Recent medical reports of chlorine gas attacks in Syria reveal a disturbing trend in the use of chemical warfare against civilians. At least 25 people reportedly suffered chemical exposure during attacks in Idlib just last week, and six people were killed – and dozens of others were wounded – in an attack on Sarmin village in March. The Organization for the Prohibition of Chemical Weapons (OPCW) confirmed gas attacks on Syrian villages back in early 2014 in their fact-finding mission report published last year. In spite of these confirmed attacks, not to mention the March 2015 UN Security Council resolution specifically condemning the use of chlorine gas as a weapon in Syria, the Syrian government continues to use weaponized gas to kill and harm civilians.
In light of these attacks, Physicians for Human Rights (PHR) released a fact sheet on chlorine gas last month. While the OPCW does not categorize chlorine as a chemical weapon per se because of its many legitimate uses, it is being dispersed in large quantities through the use of munitions in Syria – in other words, it is being used illegally as a weapon.

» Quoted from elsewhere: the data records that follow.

/-- POR_RELEASE: the end of step 1, unless RESET_N holds the domains. -/
def execPorRelease (s : State) : Out :=
  .next (if s.pwr.dev == .starting 0 && !s.pwr.resetLow then sampleStraps (.starting 1) s else s)

/-- The switched domains are powered. -/
def powered (d : DevState) : Bool :=
  match d with
  | .starting _ => true
  | .ready => true
  | .recovery => true
  | .prodTest => true
  | _ => false

/-- A wake source is recorded (R60). -/
def wakeSource (b : BitVec 3) (s : State) : State :=
  setPwr (fun p => { p with stand := p.stand.map fun x => { x with sources := x.sources ||| b } }) s

/-- The state in which the start-up after a RESET_N pulse goes on: the domains held in reset, or rails not yet up; a device
without VAON starts with its power-on. In the off-time of a RESET of level 3 the off-time goes on, and the start-up after it has
the cause of the pulse (DESIGN CHOICE, log 103). -/
def pinReset (d : DevState) : Option DevState :=
  match d with
  | .off => none
  | .vaonRise => none
  | .railsWait => some .railsWait
  | .offTime => some .offTime
  | _ => some (.starting 0)

/-- What a low RESET_N does: a wake source from STANDBY_ENTER until PWR_EN rises again, else a reset (R55, R60). -/
def resetPin (s : State) : State :=
  let s1 := setPwr (fun p => { p with resetLow := true }) s
  if s.pwr.stand.isSome then wakeSource 4 s1
  else match pinReset s.pwr.dev with
    | some d => startUp d evPor 1 (loseAddress (resetDomains s1))
    | none => s1

/-- RESET_N_LOW: below 100 ns nothing, from 1 µs a reset or a wake source, between them a reset or not (R55; log 20), and
no wake source (R60). -/
def execResetNLow (widthNs : Nat) (s : State) : Out :=
  let s1 := { s with drawn := s.drawn + 1 }
  .next (if widthNs < 100 then s
    else if 1000 ≤ widthNs then resetPin s
    else if s.pwr.stand.isNone && Config.freeBit 55 s.drawn then resetPin s1 else s1)

/-- RESET_N_RISE: the reset is released. -/
def execResetNRise (s : State) : Out :=
  let s1 := setPwr (fun p => { p with resetLow := false }) s
  .next (if s.pwr.resetLow && s.pwr.dev == .starting 0 then sampleStraps (.starting 1) s1 else s1)

/-- BROWNOUT of the rail of a monitor; a standby entry under way goes on (R56, R59). -/
def execBrownout (monitor : Nat) (s : State) : Out :=
  .next (if !powered s.pwr.dev then s else
    setPwr (fun p => { p with vcore := monitor ≠ 1 && monitor ≠ 2 })
      (startUp .railsWait evBrownout monitor (loseAddress (resetDomains s))))

/-! ### Standby (R58 to R60) -/

/-- Steps 1 and 2 of Table 03-6 without the clearing of WAKE_REASON; the abandoned commands give no EV_CMD_DONE (Table
06-3). That a second STANDBY_ENTER during the entry is accepted, takes its own WAKE_SECONDS and keeps the wake sources
already recorded is the model's choice (log 62). -/
def enterStandby (seconds : Nat) (s : State) : State :=
  setPwr (fun p => { p with stand := some { seconds := seconds, sources := match p.stand with | some x => x.sources | none => 0 } })
    (allDark 5 6 (abandon s))

/-- STANDBY_ENTER. -/
def hStandbyEnter : Handler :=
  { Handler.plain 0xA7 1 (Handler.ok fun p s =>
      enterStandby (wd p 0).toNat (setPwr (fun x => { x with wake := 0, tripWake := false }) s)) with
    value := fun _ p => maskFault [0xFFFFFFFF] p
    bad := fun s _ p => wd p 0 ≠ 0 && s.pwr.xtFault.isSome }
/-- STANDBY_ENTER. -/
def execStandbyEnter (o : Origin) (p : List Word) (s : State) : Out := .next (request hStandbyEnter o p s)

/-- Step 3: without Cantle its record is lost (R375), else Cantle's pending writes, the standby entry and the lifetime counters reach MRAM. Update chunks still in the
buffer of 64 are not taken as pending MRAM writes, and are lost with Cantle's SRAM (DESIGN CHOICE, log 62). -/
def finishMram (seconds : Nat) (s : State) : State :=
  if !s.can.running then loseLog 1 s else
  let s1 := logRecord 0x81 0 (now s) [mk [(0, 32, seconds)], s.pwr.scratchLo, s.pwr.scratchHi] s
  updateLife (drainLog s1.evq.logQ.length s1)

/-- STANDBY_POWER_DOWN: PWR_EN goes low; the address stays in the island. -/
def execStandbyPowerDown (s : State) : Out :=
  .next (match s.pwr.stand with
    | none => s
    | some x =>
      if s.pwr.dev == .standby then s else
      let t := resetDomains (finishMram x.seconds s)
      setCan (fun c => { c with lifeAt := s.tb.mono })
        (setPwr (fun p => { p with dev := .standby, pwrEn := false, vcore := false, stand := some x }) t))

/-- WAKE_PIN_EDGE: high for at least 10 µs. -/
def execWakePinEdge (highUs : Nat) (s : State) : Out := .next (if 10 ≤ highUs then wakeSource 1 s else s)

/-- WAKE_TIMER_EXPIRY; with a faulty oscillator there is no wake timer (R288). -/
def execWakeTimerExpiry (s : State) : Out :=
  .next (match s.pwr.stand with
    | some x => if s.pwr.dev == .standby && x.seconds ≠ 0 && s.pwr.xtFault.isNone then wakeSource 2 s else s
    | none => s)

/-- STANDBY_WAKE: the off-time has passed and a source is recorded. The sources enter WAKE_REASON as PWR_EN rises, and not when
they are recorded (DESIGN CHOICE, log 113). -/
def execStandbyWake (s : State) : Out :=
  .next (match s.pwr.stand with
    | some x =>
      if s.pwr.dev != .standby || x.sources = 0 then s else
      let w := s.pwr.wake ||| x.sources.setWidth 4
      let s1 := addHours 1 (s.tb.mono - s.can.lifeAt) s
      setPwr (fun p => { p with wake := w, stand := none, pwrEn := true }) (startUp .railsWait evStandbyExit w.toNat s1)
    | none => s)

/-! ### Start-up (Table 03-2, R46 to R49) -/

/-- An event of this start-up waits for READY. -/
def queueStart (event detail : Nat) (s : State) : State := setPwr (fun p => { p with startQ := p.startQ ++ [(event, detail)] }) s

/-- Everything that a function posts waits for READY (R47, Table 03-2 step 7). -/
def atReady (f : State → State) (s : State) : State :=
  let t := f { s with evq := Events.init }
  setPwr (fun p => { p with startQ := p.startQ ++ t.evq.q.map fun e => (e.event, e.detail.toNat) }) { t with evq := s.evq }

/-- The events that R47 orders up to EV_CAL_TIMEOUT. -/
def listed (event : Nat) : Bool :=
  [evPor, evBrownout, evStandbyExit, evResetCmd, evBootImageB, evDramTrainFail, evTackFallback, evDefaultsLoaded,
    evCalTimeout].contains event

/-- The events of a start-up as READY posts them: those of R47 in its order, then the others of calibration, data before
management (R17; log 8). -/
def startEvents (q : List (Nat × Nat)) : List (Nat × Nat) :=
  q.filter (listed ·.1) ++ [(evCalDone, 0), (evTimeUnset, 0)] ++
    inPlanes (·.1) (·.2) (q.filter fun e => !listed e.1)

/-- The code of the first check that a stored image fails: slot state, then Table 18-8; an image of which the model holds
no bytes is judged by the row. One with an uncorrectable word fails (R389), at a check that the row names or that is open. -/
def bootCheck (c : Cantle) (slot : SlotState) (i : Image) (found : Nat) : Nat :=
  if !(slot == .valid || slot == .trial) then 8
  else if i.bad then if found = 0 then 1 + Config.free 389 i.version.toNat % 7 else found
  else if i.bytes ≠ [] ∧ imageCheck c.revoked c.svnFloor i.bytes ≠ 0 then imageCheck c.revoked c.svnFloor i.bytes
  else found

/-- The BOOT record, written when Cantle begins to run: image, power kept, cause event, VERSION (R375, R382). -/
def logBoot (s : State) : State :=
  let cause := match s.pwr.startQ with | x :: _ => x.1 | [] => evPor
  logRecord 0x80 (b2n s.can.imageB + 2 * b2n s.pwr.powerKept + 256 * cause) (now s) [s.can.version.setWidth 64] s

/-- An image runs: step 4 begins. Clamp flags latched before it open a surge record (R384). -/
def bootImage (b : Bool) (s : State) : State :=
  openStale <| logBoot <| setPwr (fun p => { p with dev := .starting 4 }) (setCan (fun c => { c with
    running := true, imageB := b, version := if b then c.imageBi.version else c.imageA.version
    attempts := if !b && c.slotA == .trial then c.attempts + 1 else c.attempts }) s)

/-- CANTLE_BOOT_VERIFY_DONE: the first check each image fails, 0 for none. -/
def execCantleBootVerifyDone (checkA checkB : Nat) (s : State) : Out :=
  let c := s.can
  .next (if s.pwr.dev != .starting 3 then s
  else if c.slotA == .trial && decide (2 ≤ c.attempts) then rollback 3 s
  else
    let a := bootCheck c c.slotA c.imageA checkA
    if a = 0 then bootImage false s
    else if bootCheck c c.slotB c.imageBi checkB = 0 then bootImage true (queueStart evBootImageB a s)
    else setPwr (fun p => { p with dev := .recovery, startQ := [] }) s)

/-- A Tack set is valid (R111). -/
def tackValid (s : State) (n : Nat) : Bool :=
  let x := s.tacks.sets.getD n TackSet.empty
  x.state = 1 && (validate s x.cfg false).isNone

/-- A set is loaded and committed, its snapshot the starting values of step 6. -/
def loadSet (n : Nat) (s : State) : State :=
  let x := s.tacks.sets.getD n TackSet.empty
  loadSnapshot (some { set := n, withCal := true })
    { s with live := x.cfg, draft := x.cfg, tacks := { s.tacks with loaded := n, defaults := false, modified := false } }

/-- Step 5: the strapped set, Tack 0, or factory defaults. -/
def loadStrapped (s : State) : State :=
  let n := s.pwr.strap.toNat
  let s1 := { s with live := Cfg.factory, draft := Cfg.factory }
  if tackValid s1 n then atReady (loadSet n) s1 else
  let s2 := if n = 0 then s1 else queueStart evTackFallback n { s1 with tacks := { s1.tacks with fallback := true } }
  if n ≠ 0 && tackValid s2 0 then atReady (loadSet 0) s2
  else queueStart evDefaultsLoaded 0 { s2 with tacks := { s2.tacks with loaded := 0, defaults := true } }

/-- Step 6: every group but 8. -/
abbrev phaseOne : BitVec 17 := 0x1FEFF

/-- DRAM_TRAINING_DONE: steps 4 and 5 end, and calibration starts. A capacity outside Table 16-1 is none that the device
supports (R327). -/
def execDramTrainingDone (fail : Option (Nat × Nat)) (fittedGib : Nat) (s : State) : Out :=
  .next (if s.pwr.dev != .starting 4 then s else
    let s1 := initDram fail (setMem (fun m => { m with fitted := if [2, 4, 8, 16].contains fittedGib then fittedGib else m.fitted }) s)
    let s2 := match fail with
      | some f => queueStart evDramTrainFail (trainDetail f) s1
      | none => s1
    let s3 := loadStrapped s2
    setPwr (fun p => { p with dev := .starting 6 }) { s3 with cal := { s3.cal with phase := 1, running := phaseOne } })

/-! ### READY (R47) -/

/-- After a rollback, its event follows those of R47. -/
def tellRollback (s : State) : State :=
  match s.can.rollback with
  | some k => post evUpdateRolledBack k (setCan (fun c => { c with rollback := none }) s)
  | none => s

/-- A start-up caused by a brownout opens a surge record (R384); one that a detection of steps 4 to 6 has opened takes it
in (log 48). -/
def brownoutSurge (cause : Nat) (s : State) : State :=
  if cause = evBrownout then
    match s.can.surge with
    | some r => setCan (fun c => { c with surge := some { r.detect s.tb.mono domSupply 1 with brownout := true } }) (lifeUp 7 s)
    | none => openSurge { (newSurge s).detect s.tb.mono domSupply 1 with brownout := true } (lifeUp 7 s)
  else s

/-- The device is READY. -/
def becomeReady (s : State) : State :=
  let cause := match s.pwr.startQ with | x :: _ => x.1 | [] => evPor
  let s1 := setPwr (fun p => { p with dev := .ready, startQ := [] }) { s with cal := { s.cal with phase := 0, running := 0 } }
  let s2 := tellRollback ((startEvents s.pwr.startQ).foldl (fun s e => post e.1 e.2 s) s1)
  let s3 := lifeUp 6 (setPwr (fun p => { p with powerKept := false }) s2)
  let s4 := if s3.can.slotA == .trial && !s3.can.imageB then setCan (fun c => { c with trialAt := some s3.tb.mono }) s3 else s3
  auxStart (brownoutSurge cause s4)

The OPCW characterizes chlorine gas as a choking agent, which inflicts injuries primarily to the respiratory tract. Exposure to high concentrations of chlorine gas can cause corneal burns, burning pain on exposed skin, and pulmonary edema; at certain concentrations, it can cause death within just a few minutes. Chlorine gas has a greater density than air, causing it to sink into low-lying areas such as basements and sewers. In the attack on Sarmin village, a family of six had been hiding from aerial bombardment in a basement; doctors confirmed that all six choked to death from the gas, including three children.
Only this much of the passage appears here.